### TASK DIRECTIONS
Answer with one number only, the count of lines in the material below that hold "discardBatch".
*** DATA FOR ANALYSIS ***
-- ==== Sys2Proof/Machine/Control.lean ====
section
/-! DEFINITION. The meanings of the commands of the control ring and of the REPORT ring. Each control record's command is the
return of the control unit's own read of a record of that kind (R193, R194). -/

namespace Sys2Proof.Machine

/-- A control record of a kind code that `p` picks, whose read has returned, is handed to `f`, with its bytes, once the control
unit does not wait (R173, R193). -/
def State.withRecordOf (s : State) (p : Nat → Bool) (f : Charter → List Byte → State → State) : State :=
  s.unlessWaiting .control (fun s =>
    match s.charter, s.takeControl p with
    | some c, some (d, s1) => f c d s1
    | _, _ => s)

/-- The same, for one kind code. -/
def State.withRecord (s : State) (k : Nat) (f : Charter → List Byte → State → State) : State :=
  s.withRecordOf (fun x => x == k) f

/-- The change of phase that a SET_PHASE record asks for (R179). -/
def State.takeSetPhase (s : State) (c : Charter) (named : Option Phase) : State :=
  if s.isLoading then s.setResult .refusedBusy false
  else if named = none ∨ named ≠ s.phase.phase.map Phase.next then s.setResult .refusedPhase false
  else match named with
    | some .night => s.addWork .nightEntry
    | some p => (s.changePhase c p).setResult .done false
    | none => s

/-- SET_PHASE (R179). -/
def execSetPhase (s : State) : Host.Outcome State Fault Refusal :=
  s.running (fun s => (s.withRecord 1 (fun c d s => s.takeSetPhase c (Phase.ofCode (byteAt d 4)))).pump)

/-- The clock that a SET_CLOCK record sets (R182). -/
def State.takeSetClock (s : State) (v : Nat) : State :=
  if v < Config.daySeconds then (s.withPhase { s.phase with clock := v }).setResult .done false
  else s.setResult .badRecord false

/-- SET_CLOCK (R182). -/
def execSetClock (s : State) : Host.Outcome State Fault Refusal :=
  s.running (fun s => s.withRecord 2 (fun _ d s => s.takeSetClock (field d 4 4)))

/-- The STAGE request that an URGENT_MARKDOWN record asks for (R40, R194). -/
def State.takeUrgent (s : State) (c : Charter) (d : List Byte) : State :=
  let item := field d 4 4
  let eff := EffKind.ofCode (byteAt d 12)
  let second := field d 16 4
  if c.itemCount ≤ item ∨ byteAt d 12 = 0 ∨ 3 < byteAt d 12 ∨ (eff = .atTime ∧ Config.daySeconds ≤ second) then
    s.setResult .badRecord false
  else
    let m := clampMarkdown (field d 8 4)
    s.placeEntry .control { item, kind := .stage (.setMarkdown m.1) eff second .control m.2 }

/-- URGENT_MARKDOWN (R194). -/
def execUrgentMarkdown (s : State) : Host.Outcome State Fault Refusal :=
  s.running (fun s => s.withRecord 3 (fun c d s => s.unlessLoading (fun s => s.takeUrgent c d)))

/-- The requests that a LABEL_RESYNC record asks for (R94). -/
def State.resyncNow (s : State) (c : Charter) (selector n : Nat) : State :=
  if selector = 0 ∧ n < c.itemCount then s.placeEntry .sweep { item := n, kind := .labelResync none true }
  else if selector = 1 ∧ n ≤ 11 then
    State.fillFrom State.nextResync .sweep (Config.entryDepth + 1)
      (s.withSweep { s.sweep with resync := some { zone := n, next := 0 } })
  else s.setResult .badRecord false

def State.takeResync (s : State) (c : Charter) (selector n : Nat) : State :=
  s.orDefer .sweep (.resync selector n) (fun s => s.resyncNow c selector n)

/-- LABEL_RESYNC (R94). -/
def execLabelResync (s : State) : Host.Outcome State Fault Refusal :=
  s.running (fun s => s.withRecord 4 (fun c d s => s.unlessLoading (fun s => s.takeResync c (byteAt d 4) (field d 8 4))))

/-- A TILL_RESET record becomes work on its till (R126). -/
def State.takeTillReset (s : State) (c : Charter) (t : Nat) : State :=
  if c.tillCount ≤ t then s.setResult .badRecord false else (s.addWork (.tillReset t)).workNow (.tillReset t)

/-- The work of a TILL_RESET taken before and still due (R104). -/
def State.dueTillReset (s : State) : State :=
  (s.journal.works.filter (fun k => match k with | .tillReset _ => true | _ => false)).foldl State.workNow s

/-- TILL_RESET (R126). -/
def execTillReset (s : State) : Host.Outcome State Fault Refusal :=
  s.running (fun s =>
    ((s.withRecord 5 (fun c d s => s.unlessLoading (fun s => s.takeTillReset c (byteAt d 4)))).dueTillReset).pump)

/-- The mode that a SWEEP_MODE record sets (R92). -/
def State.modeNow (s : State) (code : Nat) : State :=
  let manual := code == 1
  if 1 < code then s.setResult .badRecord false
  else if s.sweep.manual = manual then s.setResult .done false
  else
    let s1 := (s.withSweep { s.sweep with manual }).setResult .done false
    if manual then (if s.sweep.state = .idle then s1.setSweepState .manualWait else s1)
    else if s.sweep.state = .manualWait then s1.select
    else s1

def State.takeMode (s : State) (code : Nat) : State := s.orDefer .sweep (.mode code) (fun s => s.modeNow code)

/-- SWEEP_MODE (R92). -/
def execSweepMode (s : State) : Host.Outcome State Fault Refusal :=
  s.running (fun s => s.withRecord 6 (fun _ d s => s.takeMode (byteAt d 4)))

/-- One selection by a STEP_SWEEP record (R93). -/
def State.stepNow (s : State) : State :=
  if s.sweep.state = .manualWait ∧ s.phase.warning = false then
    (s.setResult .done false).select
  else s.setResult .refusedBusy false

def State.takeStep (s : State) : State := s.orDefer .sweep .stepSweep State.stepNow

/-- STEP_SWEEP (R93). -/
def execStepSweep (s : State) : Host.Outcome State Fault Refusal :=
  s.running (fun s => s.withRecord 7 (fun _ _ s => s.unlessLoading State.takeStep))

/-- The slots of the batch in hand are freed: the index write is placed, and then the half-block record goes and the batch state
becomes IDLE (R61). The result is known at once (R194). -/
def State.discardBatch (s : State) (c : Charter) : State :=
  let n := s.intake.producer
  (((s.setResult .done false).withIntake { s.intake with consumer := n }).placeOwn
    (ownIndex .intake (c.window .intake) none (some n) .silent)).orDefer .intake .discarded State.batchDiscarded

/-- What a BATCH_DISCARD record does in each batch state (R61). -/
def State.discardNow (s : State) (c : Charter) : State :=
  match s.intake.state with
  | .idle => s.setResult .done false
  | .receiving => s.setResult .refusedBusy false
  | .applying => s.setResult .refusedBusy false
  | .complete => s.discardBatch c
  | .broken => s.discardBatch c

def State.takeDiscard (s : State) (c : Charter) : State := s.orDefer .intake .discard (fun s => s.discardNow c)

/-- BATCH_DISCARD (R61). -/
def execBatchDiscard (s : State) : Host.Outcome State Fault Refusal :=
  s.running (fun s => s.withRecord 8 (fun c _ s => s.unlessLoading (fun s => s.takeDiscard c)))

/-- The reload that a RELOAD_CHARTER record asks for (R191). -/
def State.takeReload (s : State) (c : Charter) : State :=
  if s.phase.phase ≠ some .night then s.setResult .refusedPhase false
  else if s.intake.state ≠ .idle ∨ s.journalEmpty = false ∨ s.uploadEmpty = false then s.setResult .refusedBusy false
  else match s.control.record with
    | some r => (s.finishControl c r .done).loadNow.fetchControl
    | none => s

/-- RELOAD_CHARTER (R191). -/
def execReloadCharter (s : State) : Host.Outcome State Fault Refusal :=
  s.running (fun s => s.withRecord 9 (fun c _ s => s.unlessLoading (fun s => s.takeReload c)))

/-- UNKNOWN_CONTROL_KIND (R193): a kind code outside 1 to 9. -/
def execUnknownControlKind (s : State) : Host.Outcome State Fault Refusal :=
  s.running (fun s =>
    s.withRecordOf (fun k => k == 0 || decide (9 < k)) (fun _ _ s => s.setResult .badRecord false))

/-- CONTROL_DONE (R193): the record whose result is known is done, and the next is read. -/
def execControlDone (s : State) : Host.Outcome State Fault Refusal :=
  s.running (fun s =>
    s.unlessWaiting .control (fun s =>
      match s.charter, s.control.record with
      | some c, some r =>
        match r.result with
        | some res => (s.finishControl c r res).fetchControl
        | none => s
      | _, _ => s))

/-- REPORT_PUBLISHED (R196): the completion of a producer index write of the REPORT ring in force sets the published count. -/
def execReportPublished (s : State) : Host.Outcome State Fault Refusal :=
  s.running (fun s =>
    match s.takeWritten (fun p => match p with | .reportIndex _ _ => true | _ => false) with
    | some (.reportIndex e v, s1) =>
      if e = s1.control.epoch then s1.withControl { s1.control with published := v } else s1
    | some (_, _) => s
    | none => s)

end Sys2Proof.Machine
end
*** End of DATA FOR ANALYSIS ***
### RESPONSE
3